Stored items
_ _ _ _ _ _ _

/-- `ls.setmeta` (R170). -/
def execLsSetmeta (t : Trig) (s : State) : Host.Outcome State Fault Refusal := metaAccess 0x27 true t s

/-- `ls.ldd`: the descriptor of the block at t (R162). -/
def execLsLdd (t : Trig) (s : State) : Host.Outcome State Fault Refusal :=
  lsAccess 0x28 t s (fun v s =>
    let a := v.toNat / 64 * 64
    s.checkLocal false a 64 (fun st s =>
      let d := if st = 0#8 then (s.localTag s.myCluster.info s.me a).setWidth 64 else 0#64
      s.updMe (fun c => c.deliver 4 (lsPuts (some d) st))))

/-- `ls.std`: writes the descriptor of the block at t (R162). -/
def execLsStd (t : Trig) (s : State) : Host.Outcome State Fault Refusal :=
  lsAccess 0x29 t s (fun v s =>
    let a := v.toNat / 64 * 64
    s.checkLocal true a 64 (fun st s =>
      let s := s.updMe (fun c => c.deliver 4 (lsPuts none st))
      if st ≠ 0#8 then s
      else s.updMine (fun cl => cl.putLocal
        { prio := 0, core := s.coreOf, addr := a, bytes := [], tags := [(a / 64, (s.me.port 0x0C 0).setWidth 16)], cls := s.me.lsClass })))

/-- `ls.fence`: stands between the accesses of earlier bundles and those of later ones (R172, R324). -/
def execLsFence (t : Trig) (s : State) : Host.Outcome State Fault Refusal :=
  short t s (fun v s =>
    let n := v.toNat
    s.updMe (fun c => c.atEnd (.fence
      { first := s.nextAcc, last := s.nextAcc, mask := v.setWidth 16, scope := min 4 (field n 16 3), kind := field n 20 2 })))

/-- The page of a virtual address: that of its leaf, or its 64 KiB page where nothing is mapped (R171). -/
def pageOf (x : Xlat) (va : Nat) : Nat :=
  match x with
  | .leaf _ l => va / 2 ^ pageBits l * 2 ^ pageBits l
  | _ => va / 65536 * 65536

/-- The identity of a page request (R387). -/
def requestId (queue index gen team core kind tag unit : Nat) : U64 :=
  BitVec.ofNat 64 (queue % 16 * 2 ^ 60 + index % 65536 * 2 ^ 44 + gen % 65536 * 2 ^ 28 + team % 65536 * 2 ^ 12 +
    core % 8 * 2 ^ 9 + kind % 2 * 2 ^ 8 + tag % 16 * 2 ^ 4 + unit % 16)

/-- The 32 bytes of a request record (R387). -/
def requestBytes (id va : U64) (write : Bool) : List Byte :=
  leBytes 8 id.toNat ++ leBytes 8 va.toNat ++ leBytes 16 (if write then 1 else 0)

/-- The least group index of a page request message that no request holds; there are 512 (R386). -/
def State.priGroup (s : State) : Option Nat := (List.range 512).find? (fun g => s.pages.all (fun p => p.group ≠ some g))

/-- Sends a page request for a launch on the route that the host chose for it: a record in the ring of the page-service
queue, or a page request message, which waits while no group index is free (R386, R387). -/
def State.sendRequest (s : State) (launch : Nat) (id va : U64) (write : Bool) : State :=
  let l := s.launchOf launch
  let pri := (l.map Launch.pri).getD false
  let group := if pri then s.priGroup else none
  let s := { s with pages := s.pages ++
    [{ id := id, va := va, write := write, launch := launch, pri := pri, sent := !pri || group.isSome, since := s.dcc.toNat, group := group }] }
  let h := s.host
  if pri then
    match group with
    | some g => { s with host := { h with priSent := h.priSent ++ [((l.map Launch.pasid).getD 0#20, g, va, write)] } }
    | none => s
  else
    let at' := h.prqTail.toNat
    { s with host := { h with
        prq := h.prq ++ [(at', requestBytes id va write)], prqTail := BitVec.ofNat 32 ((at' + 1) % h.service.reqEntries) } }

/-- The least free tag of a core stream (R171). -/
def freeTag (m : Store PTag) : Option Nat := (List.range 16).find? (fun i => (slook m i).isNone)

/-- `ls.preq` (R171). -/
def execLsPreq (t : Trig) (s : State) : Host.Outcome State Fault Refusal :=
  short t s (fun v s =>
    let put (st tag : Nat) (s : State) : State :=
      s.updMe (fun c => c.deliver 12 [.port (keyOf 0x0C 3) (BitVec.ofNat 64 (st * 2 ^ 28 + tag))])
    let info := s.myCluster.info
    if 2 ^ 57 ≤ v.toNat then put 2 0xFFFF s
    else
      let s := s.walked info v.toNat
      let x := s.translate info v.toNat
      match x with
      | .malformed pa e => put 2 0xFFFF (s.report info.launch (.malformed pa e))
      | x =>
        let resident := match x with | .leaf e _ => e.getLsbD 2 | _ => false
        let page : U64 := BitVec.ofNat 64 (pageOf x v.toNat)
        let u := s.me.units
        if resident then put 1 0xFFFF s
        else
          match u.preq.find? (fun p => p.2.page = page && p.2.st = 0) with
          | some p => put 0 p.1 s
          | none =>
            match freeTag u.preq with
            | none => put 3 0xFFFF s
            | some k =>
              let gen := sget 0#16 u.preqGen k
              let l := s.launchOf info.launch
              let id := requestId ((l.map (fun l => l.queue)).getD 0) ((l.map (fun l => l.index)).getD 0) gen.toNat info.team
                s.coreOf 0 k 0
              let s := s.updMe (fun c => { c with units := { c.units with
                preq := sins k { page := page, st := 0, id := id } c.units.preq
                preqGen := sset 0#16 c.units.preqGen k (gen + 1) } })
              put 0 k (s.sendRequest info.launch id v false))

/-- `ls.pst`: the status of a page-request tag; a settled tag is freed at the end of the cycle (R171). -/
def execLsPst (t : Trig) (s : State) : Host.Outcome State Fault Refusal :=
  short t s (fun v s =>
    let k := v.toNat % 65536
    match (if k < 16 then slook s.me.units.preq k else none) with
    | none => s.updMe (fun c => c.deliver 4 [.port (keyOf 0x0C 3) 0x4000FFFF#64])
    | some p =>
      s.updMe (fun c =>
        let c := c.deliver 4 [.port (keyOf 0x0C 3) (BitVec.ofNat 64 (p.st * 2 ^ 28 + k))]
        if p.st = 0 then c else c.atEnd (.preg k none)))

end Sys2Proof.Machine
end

_ _ _ _ _ _ _

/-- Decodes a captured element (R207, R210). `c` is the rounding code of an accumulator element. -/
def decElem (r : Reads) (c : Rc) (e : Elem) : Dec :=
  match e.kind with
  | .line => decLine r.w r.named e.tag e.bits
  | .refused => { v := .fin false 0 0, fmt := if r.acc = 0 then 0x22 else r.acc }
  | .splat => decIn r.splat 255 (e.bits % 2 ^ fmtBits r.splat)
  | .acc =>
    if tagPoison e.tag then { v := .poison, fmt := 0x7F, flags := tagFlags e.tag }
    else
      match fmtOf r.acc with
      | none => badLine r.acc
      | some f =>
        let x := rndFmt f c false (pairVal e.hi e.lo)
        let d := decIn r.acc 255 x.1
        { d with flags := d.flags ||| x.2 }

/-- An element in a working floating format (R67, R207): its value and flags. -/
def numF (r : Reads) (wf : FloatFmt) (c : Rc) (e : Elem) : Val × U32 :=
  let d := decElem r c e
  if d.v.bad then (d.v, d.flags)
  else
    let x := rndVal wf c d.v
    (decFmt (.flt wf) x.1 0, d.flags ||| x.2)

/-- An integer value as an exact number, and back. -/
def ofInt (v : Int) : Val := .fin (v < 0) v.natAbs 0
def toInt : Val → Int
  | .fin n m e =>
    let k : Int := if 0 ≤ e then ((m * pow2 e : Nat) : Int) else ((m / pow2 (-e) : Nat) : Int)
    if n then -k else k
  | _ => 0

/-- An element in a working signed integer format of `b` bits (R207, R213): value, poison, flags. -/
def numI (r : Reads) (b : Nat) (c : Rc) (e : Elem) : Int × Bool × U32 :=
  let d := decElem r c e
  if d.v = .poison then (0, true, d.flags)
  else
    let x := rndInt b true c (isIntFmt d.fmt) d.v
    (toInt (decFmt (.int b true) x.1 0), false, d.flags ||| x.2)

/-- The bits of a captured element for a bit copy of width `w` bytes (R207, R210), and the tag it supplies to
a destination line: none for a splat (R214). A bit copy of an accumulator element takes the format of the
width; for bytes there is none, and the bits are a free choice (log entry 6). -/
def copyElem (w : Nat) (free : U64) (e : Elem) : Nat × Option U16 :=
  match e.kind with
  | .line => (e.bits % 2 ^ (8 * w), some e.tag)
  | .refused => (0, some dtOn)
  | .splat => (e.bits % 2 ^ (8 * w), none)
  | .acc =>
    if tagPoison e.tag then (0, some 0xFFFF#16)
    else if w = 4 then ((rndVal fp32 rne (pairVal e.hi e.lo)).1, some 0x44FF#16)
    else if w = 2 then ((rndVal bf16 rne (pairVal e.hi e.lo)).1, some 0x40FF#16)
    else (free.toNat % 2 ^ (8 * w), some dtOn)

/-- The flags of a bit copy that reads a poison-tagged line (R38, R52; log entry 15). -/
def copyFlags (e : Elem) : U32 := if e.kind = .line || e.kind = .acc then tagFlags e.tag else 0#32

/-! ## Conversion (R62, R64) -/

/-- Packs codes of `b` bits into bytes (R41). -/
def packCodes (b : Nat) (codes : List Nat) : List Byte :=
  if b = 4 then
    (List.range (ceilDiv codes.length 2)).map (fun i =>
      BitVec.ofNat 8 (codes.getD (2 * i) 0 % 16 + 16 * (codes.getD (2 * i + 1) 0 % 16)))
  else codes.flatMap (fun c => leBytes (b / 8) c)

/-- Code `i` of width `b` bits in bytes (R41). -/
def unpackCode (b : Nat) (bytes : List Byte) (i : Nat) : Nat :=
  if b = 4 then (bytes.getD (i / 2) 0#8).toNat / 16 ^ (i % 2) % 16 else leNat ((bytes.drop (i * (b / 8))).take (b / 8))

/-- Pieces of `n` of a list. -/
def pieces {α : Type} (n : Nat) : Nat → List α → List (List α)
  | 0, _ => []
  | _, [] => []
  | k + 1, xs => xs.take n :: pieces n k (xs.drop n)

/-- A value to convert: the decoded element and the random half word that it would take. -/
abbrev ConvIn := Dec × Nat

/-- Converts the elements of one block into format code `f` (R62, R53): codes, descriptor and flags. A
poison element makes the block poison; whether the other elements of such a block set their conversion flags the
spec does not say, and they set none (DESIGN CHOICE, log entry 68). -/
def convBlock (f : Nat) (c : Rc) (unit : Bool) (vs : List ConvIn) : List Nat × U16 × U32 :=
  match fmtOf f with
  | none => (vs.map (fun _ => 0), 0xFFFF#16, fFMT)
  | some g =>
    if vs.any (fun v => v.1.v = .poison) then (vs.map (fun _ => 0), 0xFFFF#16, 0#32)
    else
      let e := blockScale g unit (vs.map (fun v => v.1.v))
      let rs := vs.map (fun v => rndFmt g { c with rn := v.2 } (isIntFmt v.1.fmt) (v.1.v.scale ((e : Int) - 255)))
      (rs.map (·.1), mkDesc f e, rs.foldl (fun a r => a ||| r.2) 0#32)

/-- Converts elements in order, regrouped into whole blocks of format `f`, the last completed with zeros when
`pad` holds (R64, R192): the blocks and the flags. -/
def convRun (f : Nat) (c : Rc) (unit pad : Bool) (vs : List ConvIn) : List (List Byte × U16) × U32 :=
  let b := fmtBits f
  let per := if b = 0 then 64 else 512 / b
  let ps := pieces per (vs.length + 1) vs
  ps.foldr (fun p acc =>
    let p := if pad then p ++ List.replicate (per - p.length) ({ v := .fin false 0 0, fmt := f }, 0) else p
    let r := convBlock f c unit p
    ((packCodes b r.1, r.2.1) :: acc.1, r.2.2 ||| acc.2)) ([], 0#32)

_ _ _ _ _ _ _

- **REQUIRED WORK**: Nothing but the lines above from the one containing "let e := blockScale" through the one containing "with zeros when" should appear in the answer, each repeated exactly.

- **TASK RESPONSE**:
      let e := blockScale g unit (vs.map (fun v => v.1.v))
      let rs := vs.map (fun v => rndFmt g { c with rn := v.2 } (isIntFmt v.1.fmt) (v.1.v.scale ((e : Int) - 255)))
      (rs.map (·.1), mkDesc f e, rs.foldl (fun a r => a ||| r.2) 0#32)

/-- Converts elements in order, regrouped into whole blocks of format `f`, the last completed with zeros when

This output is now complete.